▶ **Exercise aim**
Copy out all lines from the entries below in which "jccJv" occurs.

▶ **The records**

/-! The two-byte opcode map, sixteen rows of sixteen (R231). -/
def two0 : List (P Instr) :=
  [dGroup grp0F00, dGroup grp0F01, dGE .larGvEw, dGE .lslGvEw, dUndef, dUndef, d0 .clts, dUndef,
   dUndef, dUndef, dUndef, dUndef, dUndef, dUndef, dUndef, dUndef]
def two1 : List (P Instr) :=
  [dUndef, dUndef, dUndef, dUndef, dUndef, dUndef, dUndef, dUndef,
   dUndef, dUndef, dUndef, dUndef, dUndef, dUndef, dUndef, dUndef]
def two2 : List (P Instr) :=
  [dRC .movRdCd, dRC .movRdDd, dCR .movCdRd, dCR .movDdRd, dRC .movRdTd, dUndef, dCR .movTdRd, dUndef,
   dUndef, dUndef, dUndef, dUndef, dUndef, dUndef, dUndef, dUndef]
def two3 : List (P Instr) :=
  [dUndef, dUndef, dUndef, dUndef, dUndef, dUndef, dUndef, dUndef,
   dUndef, dUndef, dUndef, dUndef, dUndef, dUndef, dUndef, dUndef]
def two4 : List (P Instr) :=
  [dUndef, dUndef, dUndef, dUndef, dUndef, dUndef, dUndef, dUndef,
   dUndef, dUndef, dUndef, dUndef, dUndef, dUndef, dUndef, dUndef]
def two5 : List (P Instr) :=
  [dUndef, dUndef, dUndef, dUndef, dUndef, dUndef, dUndef, dUndef,
   dUndef, dUndef, dUndef, dUndef, dUndef, dUndef, dUndef, dUndef]
def two6 : List (P Instr) :=
  [dUndef, dUndef, dUndef, dUndef, dUndef, dUndef, dUndef, dUndef,
   dUndef, dUndef, dUndef, dUndef, dUndef, dUndef, dUndef, dUndef]
def two7 : List (P Instr) :=
  [dUndef, dUndef, dUndef, dUndef, dUndef, dUndef, dUndef, dUndef,
   dUndef, dUndef, dUndef, dUndef, dUndef, dUndef, dUndef, dUndef]
def two8 : List (P Instr) :=
  [dIv (.jccJv .o), dIv (.jccJv .no), dIv (.jccJv .b), dIv (.jccJv .nb), dIv (.jccJv .e), dIv (.jccJv .ne), dIv (.jccJv .be), dIv (.jccJv .nbe),
   dIv (.jccJv .s), dIv (.jccJv .ns), dIv (.jccJv .p), dIv (.jccJv .np), dIv (.jccJv .l), dIv (.jccJv .nl), dIv (.jccJv .le), dIv (.jccJv .nle)]
def two9 : List (P Instr) :=
  [dE (.setccEb .o), dE (.setccEb .no), dE (.setccEb .b), dE (.setccEb .nb), dE (.setccEb .e), dE (.setccEb .ne), dE (.setccEb .be), dE (.setccEb .nbe),
   dE (.setccEb .s), dE (.setccEb .ns), dE (.setccEb .p), dE (.setccEb .np), dE (.setccEb .l), dE (.setccEb .nl), dE (.setccEb .le), dE (.setccEb .nle)]
def twoA : List (P Instr) :=
  [d0 .pushFs, d0 .popFs, dUndef, dEG .btEvGv, dEGIb .shldEvGvIb, dEG .shldEvGvCl, dUndef, dUndef,
   d0 .pushGs, d0 .popGs, dUndef, dEG .btsEvGv, dEGIb .shrdEvGvIb, dEG .shrdEvGvCl, dUndef, dGE .imulGvEv]
def twoB : List (P Instr) :=
  [dUndef, dUndef, dGE .lssGvMp, dEG .btrEvGv, dGE .lfsGvMp, dGE .lgsGvMp, dGE .movzxGvEb, dGE .movzxGdEw,
   dUndef, dUndef, dGroup grp0FBA, dEG .btcEvGv, dGE .bsfGvEv, dGE .bsrGvEv, dGE .movsxGvEb, dGE .movsxGdEw]
def twoC : List (P Instr) :=
  [dUndef, dUndef, dUndef, dUndef, dUndef, dUndef, dUndef, dUndef,
   dUndef, dUndef, dUndef, dUndef, dUndef, dUndef, dUndef, dUndef]
def twoD : List (P Instr) :=
  [dUndef, dUndef, dUndef, dUndef, dUndef, dUndef, dUndef, dUndef,
   dUndef, dUndef, dUndef, dUndef, dUndef, dUndef, dUndef, dUndef]
def twoE : List (P Instr) :=
  [dUndef, dUndef, dUndef, dUndef, dUndef, dUndef, dUndef, dUndef,
   dUndef, dUndef, dUndef, dUndef, dUndef, dUndef, dUndef, dUndef]
def twoF : List (P Instr) :=
  [dUndef, dUndef, dUndef, dUndef, dUndef, dUndef, dUndef, dUndef,
   dUndef, dUndef, dUndef, dUndef, dUndef, dUndef, dUndef, dUndef]
def twoMap : List (List (P Instr)) :=
  [two0, two1, two2, two3, two4, two5, two6, two7, two8, two9, twoA, twoB, twoC, twoD, twoE, twoF]

/-- Select a cell of an opcode map by the opcode byte. -/
def mapCell (t : List (List (P Instr))) (b : Byte) : P Instr :=
  (t.getD (b.toNat / 16) []).getD (b.toNat % 16) dUndef

def dTwoByte : P Instr := do
  let b ← next
  mapCell twoMap b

▶ **Answer for the task**
  [dIv (.jccJv .o), dIv (.jccJv .no), dIv (.jccJv .b), dIv (.jccJv .nb), dIv (.jccJv .e), dIv (.jccJv .ne), dIv (.jccJv .be), dIv (.jccJv .nbe),
   dIv (.jccJv .s), dIv (.jccJv .ns), dIv (.jccJv .p), dIv (.jccJv .np), dIv (.jccJv .l), dIv (.jccJv .nl), dIv (.jccJv .le), dIv (.jccJv .nle)]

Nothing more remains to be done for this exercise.